Fenn was still shaking even though he’d been down on solid ground now for almost fifteen minutes. His legs were jerking so much that he’d had to cross them at the knee like a dandy to keep them from jumping, sitting in the mess, on a bench, leaning back against the edge of a table in an attempt at looking calm. His face was locked in what he hoped was a look of bemusement. When he’d landed, he could barely walk. His hand on his coffee cup shook enough to make rings in the greasy liquid surface. His jaw was clenched against the chattering his teeth wanted to make, and he breathed in a hiss—drawing in air across his teeth, blowing it out his nose—while his heart (disloyal organ that it was) tried to hammer its way out of his chest or climb out through his throat. Go for a jog. Run.
He focused on breathing. On stilling the tremors that coursed through him. He didn’t know how long he was going to have to sit there. He thought, perhaps, a very long time.
Emile and Charlie came in, saw him, sat.
“That was something, eh?” Emile asked.
“Something,” said Fenn, favoring his squadron mates with a smile. “It truly was.” All three of them had been up near Riverbend. All three of them had broken the rules, violated the cordon that Ted had put up around the walled cities, had poked their noses too deeply into enemy territory. They had seen the high moors, the invisible land just over the artificial horizon created by months of stalemate, covered in men and indigs and equipment. Hundreds of containers. Thousands of bodies. An army just sitting, waiting for them. When the battle had erupted on the ground, they had come together into tight formation to watch the sudden collapse of time frames, of anachronisms fighting one another in the dirt and frozen mud. Fenn had begged release from Ted to turn his flight loose upon the enemy, but he had been refused, had been called home with guns cold. That wasn’t what had scared him, though.
“We were talking…”
“No good will ever come of that,” Fenn interrupted.
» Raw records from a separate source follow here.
/-- QP_SEND; `rd` is what a source in EXTERNAL memory holds. -/
def execQpSend (qid : BitVec 16) (rd : HostRead) (s : State) : Host.Outcome State Fault Refusal :=
  onDev s (fun d => d.qpeTurn qid.toNat rd (frontIs 1 qid.toNat))
/-- QP_SEND_IMM. -/
def execQpSendImm (qid : BitVec 16) (rd : HostRead) (s : State) : Host.Outcome State Fault Refusal :=
  onDev s (fun d => d.qpeTurn qid.toNat rd (frontIs 2 qid.toNat))
/-- QP_WRITE. -/
def execQpWrite (qid : BitVec 16) (rd : HostRead) (s : State) : Host.Outcome State Fault Refusal :=
  onDev s (fun d => d.qpeTurn qid.toNat rd (frontIs 3 qid.toNat))
/-- QP_WRITE_IMM. -/
def execQpWriteImm (qid : BitVec 16) (rd : HostRead) (s : State) : Host.Outcome State Fault Refusal :=
  onDev s (fun d => d.qpeTurn qid.toNat rd (frontIs 4 qid.toNat))
/-- QP_READ. -/
def execQpRead (qid : BitVec 16) (s : State) : Host.Outcome State Fault Refusal :=
  onDev s (fun d => d.qpeTurn qid.toNat .lost (frontIs 5 qid.toNat))
/-- CMP_SWAP. -/
def execCmpSwap (qid : BitVec 16) (s : State) : Host.Outcome State Fault Refusal :=
  onDev s (fun d => d.qpeTurn qid.toNat .lost (frontIs 6 qid.toNat))
/-- FETCH_ADD. -/
def execFetchAdd (qid : BitVec 16) (s : State) : Host.Outcome State Fault Refusal :=
  onDev s (fun d => d.qpeTurn qid.toNat .lost (frontIs 7 qid.toNat))

/-- TRIGGERED_START: the head entry's trigger counter meets its threshold (R393). -/
def execTriggeredStart (qid : BitVec 16) (rd : HostRead) (s : State) : Host.Outcome State Fault Refusal :=
  onDev s (fun d => d.qpeTurn qid.toNat rd (fun d x => d.waitsTrigger qid.toNat x))

/-- QP_RECV: the oldest RECV entry that a message has taken completes once the message has ended. -/
def execQpRecv (qpn : BitVec 20) (s : State) : Host.Outcome State Fault Refusal :=
  onDev s (fun d =>
    match d.qp qpn.toNat with
    | none => d
    | some q =>
      match q.recvs.find? (fun r => r.done.isSome) with
      | some r =>
        (d.setQp qpn.toNat { q with recvs := q.recvs.filter (fun x => decide (x.idx ≠ r.idx)) }).wqFinish q.rqQid r.idx
          (r.done.getD .ok) r.bytes r.word
      | none => d)

/-! ## Arrivals at the responder -/

/-- REQUEST_PACKET: a SEND or WRITE packet, or one of an opcode that RC does not take (R384, R397, R399, R401, R404). -/
def execRequestPacket (qpn : BitVec 20) (s : State) : Host.Outcome State Fault Refusal :=
  let n := qpn.toNat
  onDev s (fun d =>
    d.withRx n 0 true (fun _ => match d.qp n with | some q => !d.recvWaits q | none => true) (fun d q x =>
      match q.classify (pktPsn x.bytes) with
      | .serve => d.serveMode n q x
      | .duplicate => (d.finc Reg.QPE_DUP_PKTS_COUNT).ackNow n
      | .ahead => d.respAhead n
      | .beyond => d.finc Reg.QPE_UNORD_DROP_COUNT))

/-- TRIGGER_INCREMENT: the counter of the oldest trigger message that has passed rises (R394). -/
def execTriggerIncrement (qpn : BitVec 20) (s : State) : Host.Outcome State Fault Refusal :=
  onDev s (fun d =>
    match d.qp qpn.toNat with
    | none => d
    | some q =>
      match q.trigs with
      | k :: r =>
        (d.setQp qpn.toNat { q with trigs := r }).upQpe (fun x =>
          { x with trig := x.trig.set (4 * qpn.toNat + k) (BitVec.ofNat 32 (d.trigCount qpn.toNat k + 1)) })
      | [] => d)

/-- The packets that answer a READ with a payload stream: `have_` of `total` (R383). -/
def Qp.respPkts (q : Qp) (psn total have_ : Nat) (stream : List Byte) : List (List Byte) :=
  (List.range have_).map (fun i =>
    let op := if total = 1 then 0x10 else if i = 0 then 0x0D else if i + 1 = total then 0x0F else 0x0E
    q.pkt op q.dest (psnAdd psn i) false (uph psn false false 0) (if op = 0x0E then [] else aeth 0x1F q.msn) ((stream.drop (i * q.mtu)).take q.mtu))

/-- Execute a READ request whose RETH is `r`, a duplicate or not (R399, R408). -/
def Dev.serveRead (d : Dev) (n : Nat) (q : Qp) (r : ReqPkt) (dup : Bool) (rd : HostRead) : Dev :=
  let u : KeyUser := ⟨rRemoteRead, false, some q.fn, none, false⟩
  let seg := if dup then (q.reads.find? (fun x => decide (x.1 = r.psn))).map (·.2) else some (q.get 0xA8 8)
  if q.get 0x3F 1 ≤ d.answersWaiting n then d.respFail n r.psn 0x61 .malformed none
  else if q.prot ∧ seg = none then d.respFail n r.psn 0x61 .malformed none
  else
    match d.reqCheck q r.key u 5 r.addr r.len with
    | some f => (d.unitFault (d.qpUnit n q r.key) f false false).respFail n r.psn (nakSynd f.st) f.st none
    | none =>
      let x := d.keyRead u r.key r.addr r.len rd
      let slot := d.slot (q.get 0x42 2)
      let whole := x.2.2.isNone
      let segs := if whole then segCount r.len else x.2.1.length / 65536
      let stream := if q.prot then (if slot.loaded then sealSegs (keyK1 slot.key) q.dest n true r.psn r.len (seg.getD 0) x.2.1 segs else []) else x.2.1
      let d := if q.prot && slot.loaded then x.1.cadBlocks 1 (segBlocks (min r.len (65536 * segs))) else x.1
      let total := q.psns r.len
      let sealed := whole && (!q.prot || slot.loaded || decide (r.len = 0))
      let q := if sealed && !dup then (q.put 0xA8 8 (q.get 0xA8 8 + (if q.prot then segs else 0))) else q
      let q := if sealed && !dup then { q with reads := (q.reads.cons (r.psn, seg.getD 0)).take 32 } else q
      let q := if sealed then (if dup then { q with unacked := 0 } else q.served r.psn total) else q
      let pk := q.respPkts r.psn total (if sealed then total else stream.length / q.mtu) stream
      let d := pk.foldl (fun d b => d.rcSend n b true none) (d.setQp n q)
      if sealed then d
      else
        match x.2.2 with
        | some f => (d.unitFault (d.qpUnit n q r.key) f false false).respFail n (psnAdd r.psn pk.length) (nakSynd f.st) f.st none
        | none => (d.keyEmptyNote .keyRevoked).respFail n r.psn 0x63 .keyRevoked none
“Hilarious,” said Charlie, and Fenn gave him a wink, squeezing his hand tighter on his coffee cup, and sighing with what he hoped sounded like collected peace.
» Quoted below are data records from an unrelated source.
/-- TILE_PROGRAMS with the entries of the listed tiles taken from another section, whose code and register blocks are
appended. -/
def mergePrograms (old new : Blob) (ts : List Nat) : Blob :=
  let base := roundUp old.len 64
  let mem := old.mem.copyFrom new.mem 0 base new.len
  let mem := ts.foldl (fun (m : Mem) t =>
    let m := m.copyFrom new.mem (tileEntry t) (tileEntry t) 128
    (m.writeLE (tileEntry t + 0x08) 8 (new.u64 (tileEntry t + 0x08) + base)).writeLE (tileEntry t + 0x18) 8 (new.u64 (tileEntry t + 0x18) + base)) mem
  ⟨base + new.len, mem⟩

/-- TIER_BUDGETS with the record and entries of partition p taken from a partition-scoped image's section, which holds the
64-byte record and then the entries (R164). -/
def mergeBudgets (old new : Blob) (p : Nat) : Blob :=
  let kept := (listOf ((old.len - 2112) / 32) (fun i => 2112 + 32 * i)).filter (fun o => decide ((regionEntry old o).part ≠ p))
  let entries := kept.map (fun o => old.bytes o 32) ++ listOf ((new.len - 64) / 32) (fun i => new.bytes (64 + 32 * i) 32)
  let mem := (Mem.empty.writeN 0 (old.bytes 0 2112)).writeN (budgetAt p) (new.bytes 0 64)
  ⟨2112 + 32 * entries.length, mem.writeN 2112 entries.flatten⟩

/-- EXPERT_PLACEMENT with the record and entries of partition p taken from a partition-scoped image's section, which holds
the record and then the entries from ENTRY_BASE on (R203). -/
def mergeExperts (old new : Blob) (p : Nat) : Blob :=
  let r := eptRecAt new 0
  let n := r.layers * r.experts
  let was := eptRecAt old (64 * p)
  let mem := old.mem.clear (2048 + 32 * was.base) (32 * (was.layers * was.experts))
  let mem := mem.writeN (64 * p) (new.bytes 0 64)
  ⟨max old.len (2048 + 32 * (r.base + n)), mem.writeN (2048 + 32 * r.base) (new.bytes 64 (32 * n))⟩

/-- Where the sections that a partition-scoped image replaces for partition p, and no table of the whole device holds, are
kept: its NOC_SCHEDULE and PINNED_EXPERTS. -/
def scopedKey (p ty : Nat) : Nat := 0x10000 * (p + 1) + ty

/-- Put a section of a partition-scoped image of p into the tables. -/
def Dev.mergeSection (d : Dev) (p ty : Nat) (new : Blob) : Tab Blob :=
  let old := d.sec ty
  let secs := d.img.secs
  if ty = secClusterRoles then secs.set ty (mergeRoles old new (d.ownClusters p))
  else if ty = secTilePrograms then
    secs.set ty (mergePrograms old new ((d.ownClusters p).flatMap (fun c => listOf 16 (fun i => 16 * c + i))))
  else if ty = secTierBudgets then secs.set ty (mergeBudgets old new p)
  else if ty = secExpertPlacement then secs.set ty (mergeExperts old new p)
  else if ty = secNocSchedule ∨ ty = secPinnedExperts then secs.set (scopedKey p ty) new
  else secs

/-- The candidate of a partition-scoped image of p. -/
def Dev.scopedCandidate (d : Dev) (b : Blob) (p : Nat) : Dev :=
  (List.range (imgCount b)).foldl (fun c i => c.upImg (fun x => { x with secs := c.mergeSection p (dirType b i) (imgSection b i) })) d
“So we were talking about going to prison, right?”
Fenn nodded.
“Because we figure, Charlie and me, that that’s where we’re going to end up.”
“In prison?”
“Right.”
“Like, just eventually? Or were you planning on doing something specifically illegal?”
And the two of them sat a moment, confused by the complex twists and turns of Fenn’s logic before grinning together and breaking out laughing.
“You’re joking,” said Emile.
“Joking, right?” asked Charlie.
“No, gentlemen. Really, I’m not. Why would you be talking about going to prison?”
“For what we’re doing here,” said Emile.
“When the marines come,” said Charlie.
“Oh,” said Fenn. “The marines. Prison.” He had to remind himself that the boys knew nothing of what he now knew. That he carried with him the specific and terrible knowledge of their own ending here and was one of only four who did, the weight of it enough to warp his every thought down toward the hard, cold center of fact: that they were going to die here, and likely soon. NRI, the natives, they would settle this and do the company’s dirty work of eliminating all witnesses long before the marines arrived. And even if they didn’t—even if, by some miracle, the Flyboy Inc. Carpenter mission survived the coming battle and won through by some impossible turn of fate—then when the marines did arrive, none of them would be going to jail. Of that, Fenn was positive. And short of flying an open cockpit biplane across hundreds of light-years to land on Victoria Street in London, at the front doors of the home office, Fenn didn’t know how any of them would ever get home.
Through one of the windows in the mess, he spotted Carter walking the flight line, looking dazed by all the action surrounding him, and a little lost. A boy, he thought. Lost among a tribe of boys.